** Recorded information follows **

-- ==== Sys2Proof/Machine/Ops.lean ====
section
/-!
DEFINITION. The named operations every meaning is written over: registers (spec/10_state.md R31), the arbiter and the data
accesses (spec/20_memory.md R75 to R83), the host hooks (R85, spec/60_exceptions.md R340), the end of an attempt and of a
step call (R305 to R307), taking an exception (R310, R316, R320), the CSR access functions (spec/46_system_csr.md R276),
and the start of a step call (R300 to R304).
-/

namespace Sys2Proof.Machine

/-! ## Registers -/

/-- `x[r]`; x0 is always 0 (R31). -/
def State.x (s : State) (r : RegIx) : Word :=
  if r = 0#5 then 0#32 else (s.xregs[r.toNat - 1]?).getD 0#32

/-- `x[r] <- v`; discarded for x0 (R31). -/
def State.setX (s : State) (r : RegIx) (v : Word) : State :=
  { s with xregs := if r = 0#5 then s.xregs else s.xregs.setIfInBounds (r.toNat - 1) v }

/-- `pc <- target` (R34). -/
def State.setPc (s : State) (target : Word) : State := { s with pc := target }

/-- The instruction retires with the default target: `pc <- pc + 4` (R11, R34). -/
def State.advance (s : State) : State := s.setPc (s.pc + 4#32)

/-- The instruction retires writing one register: `x[rd] <- v ; pc <- pc + 4` (R11). -/
def State.retire (s : State) (rd : RegIx) (v : Word) : State := (s.setX rd v).advance

/-- `extraflags` as the host sees it (R45). -/
def State.extraflags (s : State) : Word := extraflagsOf s.priv s.wfi s.resv

/-! ## The end of a step call, and taking an exception -/

/-- Adds one entry to the event history (R85). -/
def State.log (s : State) (e : HostEvent) : State := { s with events := s.events ++ [e] }

/-- `CommitCycle(c)`: `c` becomes the low half, and the high half is increased when the low half wrapped (R306). -/
def committed (cycle : BitVec 64) (c : Word) : BitVec 64 :=
  let high := cycle.extractLsb' 32 32
  (if c.toNat < (cycle.extractLsb' 0 32).toNat then high + 1#32 else high) ++ c

/-- `CommitCycle` of the call's running cycle value (R306). -/
def State.commitCycle (s : State) : State := { s with cycle := committed s.cycle s.runCycle }

/-- The step call returns to the host with an outcome (R307). -/
def State.returnCall (s : State) (o : CallOutcome) : State :=
  { s with call := none, events := s.events ++ [.returned o] }

/-- The step call commits its cycles and returns Normal (R306). -/
def State.returnNormal (s : State) : State := s.commitCycle.returnCall .normal

/-- `TakeTrap(cause, epc, tval)`: the ONE trap entry, for exceptions and the interrupt alike (R316). -/
def State.takeTrap (s : State) (cause epc tval : Word) : State :=
  { s with
    mcause := cause
    mtval := tval
    mepc := epc
    mstatus := trapMstatus s.mstatus s.priv
    pc := s.mtvec
    priv := 3#2 }

/-- The run ends: the fault policy aborts it, no trap CSR written, no cycle committed (R320). -/
def State.abort (s : State) (e : Exc) : State :=
  { s.returnCall (.aborted e) with status := .aborted e }

/-- The exception hook is notified, the trap is taken at this instruction's address, and the call ends (R320, R316, R305). -/
def State.trapHere (s : State) (e : Exc) (tval : Word) : State :=
  ((s.log (.exception s.insn e)).takeTrap (excCode e) s.pc tval).returnNormal

/-- `raise e(tval)`: no effect of the instruction itself, then the fault policy (R310, R320). -/
def State.raise (s : State) (e : Exc) (tval : Word) : State :=
  if s.cfg.failOnAllFaults then s.abort e else s.trapHere e tval

/-- The return from an exception, MRET (R275, R321). -/
def State.trapReturn (s : State) : State :=
  { s with
    mstatus := mretMstatus s.mstatus s.priv
    priv := mppField s.mstatus
    pc := s.mepc }

/-- WFI's end of the call: Sleeping, the cycles committed only under `CYCLE_COMMIT_ON_EARLY_END` (R300, R306). -/
def State.sleep (s : State) : State :=
  (if s.cfg.cycleCommitOnEarlyEnd then s.commitCycle else s).returnCall .sleeping

/-- A non-zero store intercept: the store has retired, the call and the run end (R83, R307, R56). -/
def State.hostStop (s : State) (flag : Word) : State :=
  { s.returnCall (.hostStopped flag) with status := .hostStopped flag }

/-! ## The host's answers -/

/-- What the host does in the next hook call: the answer a claim has lined up, else a free value (log entry 4). -/
def State.reply (s : State) : HostReply := s.replies.headD (Config.hostReply s.draws)

/-- The answer has been used. -/
def State.popReply (s : State) : State :=
  { s with
    replies := s.replies.tail
    draws := if s.replies.isEmpty then s.draws + 1 else s.draws }

/-- What an MMIO hook may do: change the timer counter and the match (R85). -/
def State.applyDevice (s : State) (r : HostReply) : State :=
  { s with timer := r.timer.getD s.timer, timermatch := r.timermatch.getD s.timermatch }

/-- What a CSR hook may do: write guest RAM (R340). -/
def State.applyRam (s : State) (r : HostReply) : State :=
  { s with mem := hostWrites s.cfg r.ram s.mem }

/-- The state after one MMIO hook call (R85). -/
def State.mmioHook (s : State) (e : HostEvent) : State := ((s.log e).popReply).applyDevice s.reply

/-- The state after one CSR hook call (R340). -/
def State.csrHook (s : State) (e : HostEvent) : State := ((s.log e).popReply).applyRam s.reply

/-! ## The arbiter and the data accesses -/

/-- The widths of a data access (R84). -/
inductive Width where
  | byte
  | half
  | word
  deriving DecidableEq, Repr

/-- The bytes of an access (R84). -/
def widthBytes : Width → Nat
  | .byte => 1
  | .half => 2
  | .word => 4

/-- What the arbiter makes of an access (R75). -/
inductive Region where
  | misaligned
  | ram (off : Word)
  | mmio
  | invalid
  deriving DecidableEq, Repr

/-- `Classify(addr, n)`, tested in the order of R75; R77 is the tail guard. -/
def classify (c : Config) (a : Word) (w : Width) : Region :=
  let off := a - c.ramBase
  if a.toNat % widthBytes w ≠ 0 then .misaligned
  else if off.toNat + widthBytes w ≤ c.ramSize ∧ ¬(c.ramTailGuard = true ∧ c.ramSize ≤ off.toNat + 3) then .ram off
  else if c.mmioLo.toNat ≤ a.toNat ∧ a.toNat < c.mmioHi.toNat then .mmio
  else .invalid

/-- `RamRead` extended to 32 bits (R80). -/
def ramLoad (m : Memory) (a : Word) (w : Width) (signed : Bool) : Word :=
  match w with
  | .byte => if signed then (readByte m a.toNat).signExtend 32 else (readByte m a.toNat).setWidth 32
  | .half => if signed then (readHalf m a.toNat).signExtend 32 else (readHalf m a.toNat).setWidth 32
  | .word => readWord m a.toNat

/-- `RamWrite` of the low bytes of `v` (R74, R81). -/
def ramStore (m : Memory) (a : Word) (w : Width) (v : Word) : Memory :=
  match w with
  | .byte => writeLow8 m a.toNat v
  | .half => writeLow16 m a.toNat v
  | .word => writeWord m a.toNat v

/-- A load of `rd` from `a`: `x[rd] <- MemRead(a, n, signed) ; pc <- pc + 4`, or its exception (R80, R82, R160). -/
def State.load (s : State) (w : Width) (signed : Bool) (rd : RegIx) (a : Word) : Answer :=
  match classify s.cfg a w with
  | .misaligned => .next (s.raise .loadAddressMisaligned a)
  | .ram _ => .next (s.retire rd (ramLoad s.mem a w signed))
  | .mmio => .next ((s.mmioHook (.mmioLoad a)).retire rd s.reply.value)
  | .invalid => .next (s.raise .loadAccessFault a)

/-- The MMIO store: the hook gets the full value; a non-zero flag ends the run after the store retires (R83). -/
def State.mmioStore (s : State) (a v : Word) : State :=
  let t := (s.mmioHook (.mmioStore a v)).advance
  if s.reply.value = 0#32 then t else t.hostStop s.reply.value

/-- A store of `v` at `a`: `MemWrite(a, n, v) ; pc <- pc + 4`, or its exception (R81, R83, R160). -/
def State.store (s : State) (w : Width) (a v : Word) : Answer :=
  match classify s.cfg a w with
  | .misaligned => .next (s.raise .storeAddressMisaligned a)
  | .ram _ => .next ({ s with mem := ramStore s.mem a w v }.advance)
  | .mmio => .next (s.mmioStore a v)
  | .invalid => .next (s.raise .storeAccessFault a)

/-- The address checks of every atomic, then its effect on the RAM offset (R250). -/
def State.atomic (s : State) (a : Word) (effect : Word → State) : Answer :=
  match classify s.cfg a .word with
  | .misaligned => .next (s.raise .storeAddressMisaligned a)
  | .ram off => .next (effect off)
  | .mmio => .next (s.raise .storeAccessFault a)
  | .invalid => .next (s.raise .storeAccessFault a)

/-- Fetch-and-op: `old <- RamRead ; RamWrite(op old x[rs2]) ; x[rd] <- old ; pc <- pc + 4` (R250, R254 to R262). -/
def State.amo (s : State) (op : Word → Word → Word) (rd rs1 rs2 : RegIx) : Answer :=
  s.atomic (s.x rs1) fun _ =>
    let old := readWord s.mem (s.x rs1).toNat
    { s with mem := writeWord s.mem (s.x rs1).toNat (op old (s.x rs2)) }.retire rd old

/-- The reservation of a RAM offset: its low 29 bits (R251). -/
def resvOf (off : Word) : BitVec 29 := off.extractLsb' 0 29

/-! ## CSR access -/

/-- The number of `cycle` (R38). -/
def csrCycle : CsrIx := 0xc00#12

/-- Which of the core's own read-write CSRs a number names (R38, R276). -/
def coreCsr? (n : CsrIx) : Option CoreCsr :=
  match n with
  | 0x300#12 => some .mstatus
  | 0x304#12 => some .mie
  | 0x305#12 => some .mtvec
  | 0x340#12 => some .mscratch
  | 0x341#12 => some .mepc
  | 0x342#12 => some .mcause
  | 0x343#12 => some .mtval
  | 0x344#12 => some .mip
  | _ => none

/-- A core CSR's stored value (R38). -/
def State.getCsr (s : State) : CoreCsr → Word
  | .mstatus => s.mstatus
  | .mie => s.mie
  | .mtvec => s.mtvec
  | .mscratch => s.mscratch
  | .mepc => s.mepc
  | .mcause => s.mcause
  | .mtval => s.mtval
  | .mip => s.mip

/-- A core CSR stores all 32 bits as written (R38). -/
def State.setCsr (s : State) (k : CoreCsr) (v : Word) : State :=
  match k with
  | .mstatus => { s with mstatus := v }
  | .mie => { s with mie := v }
  | .mtvec => { s with mtvec := v }
  | .mscratch => { s with mscratch := v }
  | .mepc => { s with mepc := v }
  | .mcause => { s with mcause := v }
  | .mtval => { s with mtval := v }
  | .mip => { s with mip := v }

/-- The value of `CsrRead(n, c)` (R276); `runCycle` already counts the current instruction (R305). -/
def State.csrValue (s : State) (n : CsrIx) : Word :=
  match coreCsr? n with
  | some k => s.getCsr k
  | none => if n = csrCycle then s.runCycle else s.reply.value

/-- The state after `CsrRead(n, c)`: a hook call for a host CSR, no change otherwise (R276). -/
def State.csrRead (s : State) (n : CsrIx) : State :=
  match coreCsr? n with
  | some _ => s
  | none => if n = csrCycle then s else s.csrHook (.csrRead n)

/-- The state after `CsrWrite(n, v)`: the core's own CSR, or a hook call, 0xC00 included (R276). -/
def State.csrWrite (s : State) (n : CsrIx) (v : Word) : State :=
  match coreCsr? n with
  | some k => s.setCsr k v
  | none => s.csrHook (.csrWrite n v)

/-- Every CSR instruction: one read, one write of `f old`, `x[rd] <- old`, `pc <- pc + 4` (R277 to R282, D20). -/
def State.csrOp (s : State) (f : Word → Word) (rd : RegIx) (n : CsrIx) : Answer :=
  .next (((s.csrRead n).csrWrite n (f (s.csrValue n))).retire rd (s.csrValue n))

/-! ## The start of a step call -/

/-- One edit of the host before a call (R340). -/
def State.edit (s : State) : HostEdit → State
  | .setX r v => s.setX r v
  | .setPc v => s.setPc v
  | .setCsr k v => s.setCsr k v
  | .setCycle v => { s with cycle := v }
  | .setTimer v => { s with timer := v }
  | .setTimermatch v => { s with timermatch := v }
  | .setExtraflags v =>
    { s with priv := v.extractLsb' 0 2, wfi := v.getLsbD 2, resv := v.extractLsb' 3 29 }
  | .writeRam a b => { s with mem := hostWrites s.cfg [(a, b)] s.mem }

/-- The timer comparison of R302. -/
def timerFires (timer timermatch : BitVec 64) : Bool :=
  timermatch != 0#64 && decide (timermatch.toNat ≤ timer.toNat)

/-- The timer advances by the elapsed microseconds; then MTIP is recomputed, and a true comparison clears the WFI latch
(R301, R302). -/
def State.tick (s : State) (elapsedUs : Word) : State :=
  let timer := s.timer + elapsedUs.setWidth 64
  let fires := timerFires timer s.timermatch
  { s with
    timer := timer
    mip := withMtip s.mip fires
    wfi := if fires then false else s.wfi }

/-- The timer interrupt is taken exactly when MTIP, MTIE and MIE are all 1 (R304). -/
def State.interruptTaken (s : State) : Bool := mtipBit s.mip && mtieBit s.mie && mieBit s.mstatus

/-- The running cycle value starts at the low half of the committed count (R300). -/
def State.startCycle (s : State) : State := { s with runCycle := s.cycle.extractLsb' 0 32 }

/-- `StepCall(elapsedUs, count)` up to its first instruction (R300 to R304): it returns Sleeping at the WFI gate, takes the
timer interrupt and returns Normal, or enters the loop with `count` attempts left. -/
def State.stepCall (s : State) (elapsedUs : Word) (count : Nat) : State :=
  let t := s.tick elapsedUs
  if t.wfi then t.returnCall .sleeping
  else if t.interruptTaken then (t.startCycle.takeTrap timerInterruptCode t.pc 0#32).returnNormal
  else { t.startCycle with call := some count }

/-- The inputs of the next step call: those a claim has lined up, else a free value (log entry 3). -/
def State.nextCall (s : State) : HostCall := s.calls.headD (Config.hostCall s.draws)

/-- The inputs have been used. -/
def State.popCall (s : State) : State :=
  { s with
    calls := s.calls.tail
    draws := if s.calls.isEmpty then s.draws + 1 else s.draws }

/-- The host makes its next call: its edits in order, then the call (R340, R300). -/
def State.beginCall (s : State) : State :=
  (s.nextCall.edits.foldl State.edit s.popCall).stepCall s.nextCall.elapsedUs s.nextCall.count

end Sys2Proof.Machine
end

** End of Recorded information **

Task item: Of the entries listed above, reproduce only the lines starting at the line containing "s with mepc" and ending at the line containing "s.csrHook (.csrRead n)". Include both, exactly as they stand.

Written answer:
  | .mepc => { s with mepc := v }
  | .mcause => { s with mcause := v }
  | .mtval => { s with mtval := v }
  | .mip => { s with mip := v }

/-- The value of `CsrRead(n, c)` (R276); `runCycle` already counts the current instruction (R305). -/
def State.csrValue (s : State) (n : CsrIx) : Word :=
  match coreCsr? n with
  | some k => s.getCsr k
  | none => if n = csrCycle then s.runCycle else s.reply.value

/-- The state after `CsrRead(n, c)`: a hook call for a host CSR, no change otherwise (R276). -/
def State.csrRead (s : State) (n : CsrIx) : State :=
  match coreCsr? n with
  | some _ => s
  | none => if n = csrCycle then s else s.csrHook (.csrRead n)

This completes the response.